## Exercise prompt:
Return the data below exactly, but only from the line containing "swapOnStart := false, active" through the line containing "s.baseFreq = 0", with both of those lines included.
(Information shown begins)
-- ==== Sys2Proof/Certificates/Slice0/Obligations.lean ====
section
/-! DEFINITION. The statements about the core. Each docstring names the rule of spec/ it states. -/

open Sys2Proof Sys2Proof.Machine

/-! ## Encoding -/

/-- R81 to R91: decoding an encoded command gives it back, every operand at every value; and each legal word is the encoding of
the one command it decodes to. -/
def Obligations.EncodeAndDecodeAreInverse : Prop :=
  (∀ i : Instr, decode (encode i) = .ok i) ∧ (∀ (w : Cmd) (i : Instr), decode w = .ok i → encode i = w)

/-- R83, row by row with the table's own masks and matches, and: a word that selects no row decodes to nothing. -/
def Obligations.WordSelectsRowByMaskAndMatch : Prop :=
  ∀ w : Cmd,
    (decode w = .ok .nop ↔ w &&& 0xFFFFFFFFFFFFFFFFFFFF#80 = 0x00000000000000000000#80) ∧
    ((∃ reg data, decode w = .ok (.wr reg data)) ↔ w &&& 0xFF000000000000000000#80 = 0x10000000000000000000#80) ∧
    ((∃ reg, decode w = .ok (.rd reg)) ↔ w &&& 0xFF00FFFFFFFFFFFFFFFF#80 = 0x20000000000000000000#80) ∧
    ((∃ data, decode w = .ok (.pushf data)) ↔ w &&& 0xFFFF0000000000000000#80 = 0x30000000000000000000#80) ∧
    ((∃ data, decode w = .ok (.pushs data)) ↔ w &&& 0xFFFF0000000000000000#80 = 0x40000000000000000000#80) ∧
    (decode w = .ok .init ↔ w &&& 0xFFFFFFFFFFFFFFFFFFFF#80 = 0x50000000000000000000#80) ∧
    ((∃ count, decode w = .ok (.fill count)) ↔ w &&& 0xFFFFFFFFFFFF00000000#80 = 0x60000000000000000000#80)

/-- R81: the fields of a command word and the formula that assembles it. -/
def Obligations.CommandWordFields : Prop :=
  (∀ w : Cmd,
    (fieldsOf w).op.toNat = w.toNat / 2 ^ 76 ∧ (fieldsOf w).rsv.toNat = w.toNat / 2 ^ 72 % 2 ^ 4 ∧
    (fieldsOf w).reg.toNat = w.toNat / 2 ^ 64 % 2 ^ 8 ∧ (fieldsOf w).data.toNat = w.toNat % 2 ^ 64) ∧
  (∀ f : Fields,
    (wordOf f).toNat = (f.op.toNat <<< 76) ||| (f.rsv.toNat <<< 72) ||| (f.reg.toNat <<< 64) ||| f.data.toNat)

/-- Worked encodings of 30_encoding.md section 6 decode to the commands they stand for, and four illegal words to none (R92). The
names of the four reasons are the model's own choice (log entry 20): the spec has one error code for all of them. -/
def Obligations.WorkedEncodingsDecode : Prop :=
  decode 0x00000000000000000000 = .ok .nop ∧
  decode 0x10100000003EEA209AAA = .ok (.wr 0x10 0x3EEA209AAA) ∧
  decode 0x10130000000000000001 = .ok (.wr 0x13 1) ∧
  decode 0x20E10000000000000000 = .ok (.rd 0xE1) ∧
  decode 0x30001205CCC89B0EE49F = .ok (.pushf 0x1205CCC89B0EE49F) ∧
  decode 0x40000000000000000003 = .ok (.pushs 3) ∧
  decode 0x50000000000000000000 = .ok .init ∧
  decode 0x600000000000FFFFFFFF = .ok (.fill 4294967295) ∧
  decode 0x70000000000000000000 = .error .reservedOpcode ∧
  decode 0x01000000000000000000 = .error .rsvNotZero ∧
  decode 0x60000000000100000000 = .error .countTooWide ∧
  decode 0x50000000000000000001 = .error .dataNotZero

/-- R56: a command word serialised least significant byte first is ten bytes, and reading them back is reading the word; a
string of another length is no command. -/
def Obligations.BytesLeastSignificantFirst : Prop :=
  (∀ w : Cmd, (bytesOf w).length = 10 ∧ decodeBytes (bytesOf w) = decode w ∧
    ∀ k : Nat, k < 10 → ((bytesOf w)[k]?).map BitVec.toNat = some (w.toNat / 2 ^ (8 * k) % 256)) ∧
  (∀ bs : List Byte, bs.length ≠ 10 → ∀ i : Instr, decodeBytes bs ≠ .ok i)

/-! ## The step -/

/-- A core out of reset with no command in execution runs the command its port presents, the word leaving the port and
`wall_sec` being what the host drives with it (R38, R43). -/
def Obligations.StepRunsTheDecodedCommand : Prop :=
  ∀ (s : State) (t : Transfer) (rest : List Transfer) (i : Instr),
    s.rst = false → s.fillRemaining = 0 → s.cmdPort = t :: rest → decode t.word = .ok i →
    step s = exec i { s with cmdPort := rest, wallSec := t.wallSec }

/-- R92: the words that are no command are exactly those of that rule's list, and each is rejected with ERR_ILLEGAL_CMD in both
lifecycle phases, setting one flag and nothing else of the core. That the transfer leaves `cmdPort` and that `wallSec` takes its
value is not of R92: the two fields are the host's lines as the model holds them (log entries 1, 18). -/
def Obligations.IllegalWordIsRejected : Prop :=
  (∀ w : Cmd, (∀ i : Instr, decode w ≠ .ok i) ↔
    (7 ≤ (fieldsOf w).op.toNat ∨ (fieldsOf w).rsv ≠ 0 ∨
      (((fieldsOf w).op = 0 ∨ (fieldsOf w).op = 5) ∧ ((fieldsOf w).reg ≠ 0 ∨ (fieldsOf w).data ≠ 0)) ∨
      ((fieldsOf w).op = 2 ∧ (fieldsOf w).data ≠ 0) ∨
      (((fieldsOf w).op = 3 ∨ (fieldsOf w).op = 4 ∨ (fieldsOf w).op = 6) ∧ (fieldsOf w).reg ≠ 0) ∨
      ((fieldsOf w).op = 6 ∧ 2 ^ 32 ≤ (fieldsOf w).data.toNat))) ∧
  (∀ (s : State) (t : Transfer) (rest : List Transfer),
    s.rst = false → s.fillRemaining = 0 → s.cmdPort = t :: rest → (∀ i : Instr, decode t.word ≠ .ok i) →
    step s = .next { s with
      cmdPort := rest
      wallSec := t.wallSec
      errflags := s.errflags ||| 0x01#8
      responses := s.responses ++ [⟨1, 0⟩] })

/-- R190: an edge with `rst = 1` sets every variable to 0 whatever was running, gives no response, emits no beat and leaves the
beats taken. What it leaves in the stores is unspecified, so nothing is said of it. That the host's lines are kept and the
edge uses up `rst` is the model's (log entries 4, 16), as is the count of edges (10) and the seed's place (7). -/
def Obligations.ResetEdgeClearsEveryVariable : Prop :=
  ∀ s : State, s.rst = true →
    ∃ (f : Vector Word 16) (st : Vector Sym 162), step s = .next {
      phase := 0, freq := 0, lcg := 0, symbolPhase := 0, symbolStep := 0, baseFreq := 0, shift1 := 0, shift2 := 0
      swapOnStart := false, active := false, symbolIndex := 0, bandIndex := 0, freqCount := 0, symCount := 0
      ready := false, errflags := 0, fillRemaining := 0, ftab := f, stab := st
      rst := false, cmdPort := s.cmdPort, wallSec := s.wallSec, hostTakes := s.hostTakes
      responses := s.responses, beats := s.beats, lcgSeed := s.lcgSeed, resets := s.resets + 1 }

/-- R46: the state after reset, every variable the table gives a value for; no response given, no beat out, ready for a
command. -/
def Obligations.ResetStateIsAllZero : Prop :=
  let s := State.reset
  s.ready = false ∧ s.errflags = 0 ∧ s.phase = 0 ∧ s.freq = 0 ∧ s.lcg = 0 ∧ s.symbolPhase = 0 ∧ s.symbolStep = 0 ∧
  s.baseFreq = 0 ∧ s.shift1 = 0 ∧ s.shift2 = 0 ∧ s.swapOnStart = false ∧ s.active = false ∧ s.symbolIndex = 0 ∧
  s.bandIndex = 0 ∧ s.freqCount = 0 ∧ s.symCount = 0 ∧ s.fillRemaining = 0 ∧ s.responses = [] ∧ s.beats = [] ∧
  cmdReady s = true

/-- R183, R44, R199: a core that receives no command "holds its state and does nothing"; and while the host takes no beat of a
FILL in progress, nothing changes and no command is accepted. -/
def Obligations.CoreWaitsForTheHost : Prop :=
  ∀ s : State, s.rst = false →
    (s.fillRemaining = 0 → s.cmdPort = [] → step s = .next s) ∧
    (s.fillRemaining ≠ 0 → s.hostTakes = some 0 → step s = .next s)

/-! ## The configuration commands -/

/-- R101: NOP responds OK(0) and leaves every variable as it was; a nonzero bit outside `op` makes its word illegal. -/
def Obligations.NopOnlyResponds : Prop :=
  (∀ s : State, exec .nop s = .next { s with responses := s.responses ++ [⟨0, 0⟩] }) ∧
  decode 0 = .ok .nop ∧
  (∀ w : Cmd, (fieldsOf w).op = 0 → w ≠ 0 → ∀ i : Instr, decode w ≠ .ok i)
(Information shown ends)
## Exercise answer:
      swapOnStart := false, active := false, symbolIndex := 0, bandIndex := 0, freqCount := 0, symCount := 0
      ready := false, errflags := 0, fillRemaining := 0, ftab := f, stab := st
      rst := false, cmdPort := s.cmdPort, wallSec := s.wallSec, hostTakes := s.hostTakes
      responses := s.responses, beats := s.beats, lcgSeed := s.lcgSeed, resets := s.resets + 1 }

/-- R46: the state after reset, every variable the table gives a value for; no response given, no beat out, ready for a
command. -/
def Obligations.ResetStateIsAllZero : Prop :=
  let s := State.reset
  s.ready = false ∧ s.errflags = 0 ∧ s.phase = 0 ∧ s.freq = 0 ∧ s.lcg = 0 ∧ s.symbolPhase = 0 ∧ s.symbolStep = 0 ∧
  s.baseFreq = 0 ∧ s.shift1 = 0 ∧ s.shift2 = 0 ∧ s.swapOnStart = false ∧ s.active = false ∧ s.symbolIndex = 0 ∧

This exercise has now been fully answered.